この度2007年の雑誌担当者の任期満了に伴い、各担当者からそれぞれ1つ、計4つの物語がオンライン限定の年末記事にまとめられている(http://www.nature.com/naturejobs/magazine/graduates/index.htmlを参照)。Chris Rowanは地質学のポスドクをするために、英国から南アフリカへの危険を伴う移動で新年を迎えた。彼はこの機会を、言い換えると、この地域の稀な地形を見逃す訳にはいかなかった。しかし極めて多くのポスドクと同様、自身の独立に役に立つ発表や場所の発見ができるかどうかを心配している。彼は教育の機会を失っているが、移動についてこれまで後悔はしていない。

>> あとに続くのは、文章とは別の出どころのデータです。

-- ==== Sys2Proof/Machine/Expiries.lean ====
section
/-! DEFINITION. The expiries of the abandon timer (R19), the wait timers (R60, R61) and the lease timers (R123). -/

namespace Sys2Proof.Machine

/-- The notice of an abandon expiry: the snapshot's entry and segment, absent without a snapshot (R19). -/
def State.postAbandoned (s : State) (p : Port) (t : Option Transfer) : State :=
  s.post p .messageAbandoned (t.bind (fun t => t.snap.entry.map Prod.fst)) (t.map (fun t => t.snap.seg)) 0#8

/-- ABANDON_EXPIRY (R19). -/
def execAbandonExpiry (p : Port) (s : State) : Result :=
  if !s.ports[p].abandon.isRunning then .refused .timerNotRunning
  else
    match s.ports[p].ctx with
    | .relayWrite t => .next ((s.endRelay t.snap.seg p).postAbandoned p (some t))
    | .relayRead t => .next ((s.endRelay t.snap.seg p).postAbandoned p (some t))
    | .broken t => .next ((s.onPort p (HostPort.toIdle false)).postAbandoned p (some t))
    | .commandIn =>
      .next (((s.onPort p (HostPort.toIdle false)).onBuffer p (fun _ => FrameBuffer.reset)).postAbandoned p none)
    | .responseOut .. => .next ((s.onPort p (HostPort.toIdle false)).postAbandoned p none)
    | .idle => .fault .blocksDisagree
    | .waiting _ => .fault .blocksDisagree
    | .addressing _ => .fault .blocksDisagree

/-- The wait of port `p`, in WAITING with transfer `t`, expires: it leaves the queue and is refused (R60). -/
def State.expireQueued (s : State) (p : Port) (t : Transfer) : State :=
  (s.leaveQueue t.snap.seg p).refuseWaiter t.snap.seg .waitExpired p

/-- The wait of port `p`, in ADDRESSING with transfer `t`, expires: the resume port leaves its recovery; the holder's segment
is released (R61). -/
def State.expireAddressing (s : State) (p : Port) (t : Transfer) : State :=
  match s.segs[t.snap.seg].state with
  | .recovering _ => (s.setSegState t.snap.seg (.recovering none)).refuseWaiter t.snap.seg .waitExpired p
  | _ => (s.refuse p .waitExpired t).release t.snap.seg p

/-- WAIT_EXPIRY (R60, R61). -/
def execWaitExpiry (p : Port) (s : State) : Result :=
  match s.ports[p].ctx with
  | .waiting t =>
    if s.segs[t.snap.seg].waits[p].isRunning then .next (s.expireQueued p t) else .refused .timerNotRunning
  | .addressing t =>
    if s.segs[t.snap.seg].waits[p].isRunning then .next (s.expireAddressing p t) else .refused .timerNotRunning
  | _ => .refused .timerNotRunning

/-- The HELD record `x` expires: it is freed, LEASE_EXPIRED is posted to its port with its token, and the oldest PENDING
record of the entry is promoted (R123). -/
def State.expireLease (s : State) (x : Slot × Lease) : State :=
  ((s.freeRecord x).post x.2.port .leaseExpired (some x.2.entry) (s.segOf x.2.entry) x.2.token).promote x.2.entry

/-- LEASE_EXPIRY (R123). -/
def execLeaseExpiry (e : EntryIx) (s : State) : Result :=
  match s.heldOn e with
  | some x => .next (s.expireLease x)
  | none => .refused .noLeaseHeld

end Sys2Proof.Machine
end

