/-- R3, R8, R13, R14, R17, R82, R86: a stop, with the clock released: a port in IDLE, BROKEN or RESPONSE_OUT becomes IDLE and
passive and nothing else changes; a port that relays becomes IDLE and passive and its segment is released; where the segment
has no queue and no disable pending it becomes IDLE, its engine driving a not-acknowledge first where a read byte's slot is
open, and then the stop. That the not-acknowledge and the stop are driven in this event is the model's reading (log entry 16).
-/
def Obligations.StopsTaken : Prop :=
  ∀ (p : Port) (s : State), s.ports[p].clockHeld = false →
    (s.ports[p].ctx = .idle ∨ (∃ t, s.ports[p].ctx = .broken t) ∨ (∃ n c, s.ports[p].ctx = .responseOut n c) →
      exec (.stop p) s = .next (s.onPort p (HostPort.atRest false))) ∧
    (∀ t, s.ports[p].ctx = .relayWrite t ∨ s.ports[p].ctx = .relayRead t →
      let m := t.snap.seg
      exec (.stop p) s = .next ((s.onPort p (HostPort.atRest false)).release m p) ∧
      (s.segs[m].queue = [] → s.segs[m].disablePending = false → s.engines[m].isClosing = false →
        (s.engines[m].state = .writing ∨ s.engines[m].state = .reading) → s.engines[m].activity ≠ .clocking →
        (s.engines[m].state = .writing → s.engines[m].activity = .none) →
        exec (.stop p) s = .next (((s.onPort p (HostPort.atRest false)).onSeg m (fun a =>
            { a with state := .idle, queue := [], waits := a.waits.set p .stopped })).onEngine m (fun e =>
            { e with state := .stopping, served := none, activity := .none, closing := false, discarding := false,
                     bus := if e.activity = .slotOpen then [.notAcknowledge, .stop] else [.stop] }))))

/-- R3, R4, R6, R8: an address byte on an IDLE or BROKEN port that expects one, whose address is no relay address. A reserved
or unmatched address leaves the port IDLE and passive; the own address is acknowledged: a write enters COMMAND_IN with an empty
buffer, a read enters RESPONSE_OUT and is supplied the status code. On an IDLE port that expects none the byte is ignored. -/
def Obligations.AddressByteClassified : Prop :=
  ∀ (p : Port) (a : Addr) (d : Dir) (s : State), s.ports[p].clockHeld = false →
    ((s.ports[p].ctx = .idle ∨ ∃ t, s.ports[p].ctx = .broken t) → s.ports[p].addrExpected = true →
      ((a.toNat ≤ 0x07 ∨ 0x78 ≤ a.toNat ∨ a ≠ s.ownAddr ∧ s.resolve p a = none) →
        exec (.addressByte p a d) s = .next (s.onPort p (HostPort.atRest false))) ∧
      (a = s.ownAddr → 0x07 < a.toNat → a.toNat < 0x78 →
        (d = .write → exec (.addressByte p a d) s =
          .next ((s.onPort p (fun h => { h.atRest false with
              ctx := .commandIn, abandon := freshAbandon, upstream := [.acknowledge] })).onBuffer p
            (fun _ => { bytes := [], overlong := false }))) ∧
        (d = .read → exec (.addressByte p a d) s =
          .next (s.onPort p (fun h => { h.atRest false with
              ctx := .responseOut 0 false, abandon := freshAbandon
              upstream := [.acknowledge, .supply s.responses[p].status.code] }))))) ∧
    (s.ports[p].ctx = .idle → s.ports[p].addrExpected = false →
      exec (.addressByte p a d) s = .next (s.onPort p (HostPort.atRest false)))

/-- R24, R25: in a lawful directory, a port's address in the visible range of an entry the port sees resolves to that entry, its
generation, its segment and its translated target; any other address resolves to the port's default segment, untranslated, or to
nothing. -/
def Obligations.ResolutionFindsEntry : Prop :=
  ∀ (p : Port) (a : Addr) (s : State), DirectoryLaw s →
    (∀ (e : EntryIx) (r : Route), s.directory[e].route = some r → hasPort r.vis p = true → inRange r.vbase r.span a = true →
      ∃ x : Addr, s.resolve p a = some { entry := some (e, s.directory[e].gen), seg := r.seg, target := x } ∧
        x.toNat = r.tbase.toNat + (a.toNat - r.vbase.toNat) ∧ inRange r.tbase r.span x = true) ∧
    ((∀ (e : EntryIx) (r : Route), s.directory[e].route = some r → hasPort r.vis p = true → inRange r.vbase r.span a = false) →
      s.resolve p a = (s.defaults[p]).map (fun m => { entry := none, seg := m, target := a }))
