/-! ### The oldest request promoted (R122) -/

/-- The records after a promotion: the request of place 1 is HELD, those behind it have moved forward. -/
theorem State.promote_leases_some {s : State} {e : EntryIx} {i j : Slot} {x k : Lease} (hx : s.pendingAt e 1 = some (i, x)) :
    (s.promote e).leases[j] = some k ↔
      i = j ∧ { x with status := .held s.tokenToIssue (s.clip e x.requested * Config.ticksPerMs) } = k ∨
        i ≠ j ∧ ∃ y, s.leases[j] = some y ∧ y.moveUp e 1 = k := by
  rw [State.promote_some hx, State.post_leases, State.closeGap_leases, State.afterIssue_leases, State.setLease_leases,
    Fin.getElem_fin, tabMap_getElem, ← Fin.getElem_fin]
  by_cases hij : i = j
  · subst hij
    rw [tabUpd_self]
    simp [Lease.moveUp]
  · rw [tabUpd_other _ _ _ _ hij]
    simp [hij]

/-- Requests without a holder. -/
theorem RequestsOnly.requests {v : Vector (Option Lease) 16} {e : EntryIx} {n : Nat} (h : RequestsOnly v e n) :
    Requests v e n where
  place i l hl he _ := (h.pending i l hl he).2
  gapless i l hl he _ hne := by
    obtain ⟨j, k, hk, hke, hko⟩ := h.gapless i l hl he hne
    exact ⟨j, k, hk, hke, (h.pending j k hk hke).1, hko⟩
  unique i j l k hl hk hle hke _ _ := h.unique i j l k hl hk hle hke

/-- A promotion on an entry that has requests alone makes the oldest the holder before the others. -/
theorem Requests.promote {s : State} {e : EntryIx} (h : Requests s.leases e 3)
    (hnone : ∀ (i : Slot) (l : Lease), s.leases[i] = some l → l.entry = e → l.isHeld = false) :
    EntryRecords (s.promote e).leases e := by
  cases hfirst : s.pendingAt e 1 with
  | none =>
    rw [State.promote_none hfirst]
    refine .of_none fun i l hl he => ?_
    have := h.none_of_no_first (State.pendingAt_none.1 hfirst) i l hl he
    exact Bool.noConfusion (this.symm.trans (hnone i l hl he))
  | some ix =>
    obtain ⟨i, x⟩ := ix
    obtain ⟨hx, hxe, hxp, hxo⟩ := State.pendingAt_some hfirst
    have hrecord {j : Slot} {k : Lease} (hk : (s.promote e).leases[j] = some k) (hke : k.entry = e) :
        i = j ∧ k.isHeld = true ∧ k.port = x.port ∨
          i ≠ j ∧ k.isHeld = false ∧ ∃ y, s.leases[j] = some y ∧ y.entry = e ∧ y.isHeld = false ∧ k.port = y.port ∧
            1 ≤ k.order ∧ k.order + 1 = y.order := by
      obtain ⟨rfl, rfl⟩ | ⟨hij, y, hy, rfl⟩ := (State.promote_leases_some hfirst).1 hk
      · exact .inl ⟨rfl, rfl, rfl⟩
      · obtain ⟨hport, hentry, -, -, hheld, -, -⟩ := y.moveUp_same e 1
        have hye : y.entry = e := hentry ▸ hke
        have hyp := hnone j y hy hye
        have hy₁ := (h.place j y hy hye hyp).1
        have hne : y.order ≠ 1 := fun ho => hij (h.unique i j x y hx hy hxe hye hxp hyp (.inr (hxo.trans ho.symm)))
        have hord := Lease.moveUp_order e 1 y
        rw [if_pos ⟨hyp, hye, by omega⟩] at hord
        exact .inr ⟨hij, hheld.trans hyp, y, hy, hye, hyp, hport, by omega, by omega⟩
    have hholder : ∃ k, (s.promote e).leases[i] = some k ∧ k.entry = e ∧ k.isHeld = true :=
      ⟨_, (State.promote_leases_some hfirst).2 (.inl ⟨rfl, rfl⟩), hxe, rfl⟩
    refine .of_parts ⟨fun j l hl hle hlp => ?_, fun j l hl hle hlp hne => ?_, fun j j' l k hl hk hle hke hlp hkp hor => ?_⟩
      ⟨fun j j' l k hl hk hle hke hlh hkh => ?_, fun j j' l k hl hk hle hke hlh hkp hport => ?_, fun j l hl hle hlp => ?_⟩
    · obtain ⟨-, hlh, -⟩ | ⟨-, -, y, hy, hye, hyp, -, h₁, ho⟩ := hrecord hl hle
      · exact Bool.noConfusion (hlh.symm.trans hlp)
      · have := (h.place j y hy hye hyp).2
        omega
    · obtain ⟨-, hlh, -⟩ | ⟨-, -, y, hy, hye, hyp, -, h₁, ho⟩ := hrecord hl hle
      · exact Bool.noConfusion (hlh.symm.trans hlp)
      · obtain ⟨j', k, hk, hke, hkp, hko⟩ := h.gapless j y hy hye hyp (by omega)
        have hij : i ≠ j' := by
          rintro rfl
          rw [hx] at hk
          cases hk
          omega
        have hk' := (State.promote_leases_some (k := k.moveUp e 1) hfirst).2 (.inr ⟨hij, k, hk, rfl⟩)
        obtain ⟨-, hentry, -, -, hheld, -, -⟩ := k.moveUp_same e 1
        obtain ⟨rfl, -⟩ | ⟨-, -, z, hz, -, -, -, -, hzo⟩ := hrecord hk' (hentry.trans hke)
        · exact absurd rfl hij
        · rw [hk] at hz
          cases hz
          exact ⟨j', _, hk', hentry.trans hke, hheld.trans hkp, by omega⟩
    · obtain ⟨-, hlh, -⟩ | ⟨-, -, y, hy, hye, hyp, hly, -, hlo⟩ := hrecord hl hle
      · exact Bool.noConfusion (hlh.symm.trans hlp)
      · obtain ⟨-, hkh, -⟩ | ⟨-, -, z, hz, hze, hzp, hkz, -, hko⟩ := hrecord hk hke
        · exact Bool.noConfusion (hkh.symm.trans hkp)
        · refine h.unique j j' y z hy hz hye hze hyp hzp (hor.imp (fun hport => ?_) fun ho => by omega)
          rw [← hly, ← hkz, hport]
    · obtain ⟨rfl, -⟩ | ⟨-, hlp, -⟩ := hrecord hl hle
      · obtain ⟨rfl, -⟩ | ⟨-, hkp, -⟩ := hrecord hk hke
        · rfl
        · exact Bool.noConfusion (hkh.symm.trans hkp)
      · exact Bool.noConfusion (hlh.symm.trans hlp)
    · obtain ⟨rfl, -, hlx⟩ | ⟨-, hlp, -⟩ := hrecord hl hle
      · obtain ⟨-, hkh, -⟩ | ⟨hij, -, z, hz, hze, hzp, hkz, -⟩ := hrecord hk hke
        · exact Bool.noConfusion (hkh.symm.trans hkp)
        · exact hij (h.unique i j' x z hx hz hxe hze hxp hzp (.inl (by rw [← hlx, ← hkz, hport])))
      · exact Bool.noConfusion (hlh.symm.trans hlp)
    · obtain ⟨k, hk, hke, hkh⟩ := hholder
      exact ⟨i, k, hk, hke, hkh⟩

/-! ### Changes at one entry -/

/-- The records of other entries stay, and every record left was there, for the same port, entry, generation and duration. -/
structure OnlyEntry (e : EntryIx) (s t : State) : Prop where
  others : ∀ (i : Slot) (l : Lease), l.entry ≠ e → (t.leases[i] = some l ↔ s.leases[i] = some l)
  stems : ∀ (i : Slot) (l' : Lease), t.leases[i] = some l' → ∃ l, s.leases[i] = some l ∧ l'.port = l.port ∧
    l'.entry = l.entry ∧ l'.gen = l.gen ∧ l'.requested = l.requested

theorem OnlyEntry.refl (e : EntryIx) (s : State) : OnlyEntry e s s :=
  ⟨fun _ _ _ => Iff.rfl, fun _ l hl => ⟨l, hl, rfl, rfl, rfl, rfl⟩⟩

Maria Ocampo-Hafallaはこれまで以上に個人的・職業的な協力関係を評価するようになった。実験において活動的であると同時に職業的ビジョンと「科学で生き残るための伸び続ける技術」を持つ良き指導者を見出すことが、キャリアを成功させる要因になると書いている。Moira Sheehanは、多くの人がもつ喜びとチャレンジを抱きながら新年を迎えた。つまり赤ん坊ができたのである。日常の世話、病気、子供と研究との両立。Sheehanは奮闘の連続を偽りなく語った。そして、読者は読者自身の経験談をもって反応してくれた、と述べている。その個人的な専心事のために、Sheehanは職業上の大きな決断をするのが難しくなっている。すなわち業界か、小規模なリベラルアーツ・カレッジか、という決断である。
Peter Jordanにとって新年は、自身の科学研究の将来を認識する機会となった。やめる決心をしたのである。研究生活は決して悪いものではなかったが、1年間ポスドクをした後にJordanは別のものを追及することを選択した。彼は人々にもっと直接的に影響する職業を望んでいる。他の3名と同様にJordanも昨年少しだけ変化した。物語は続く。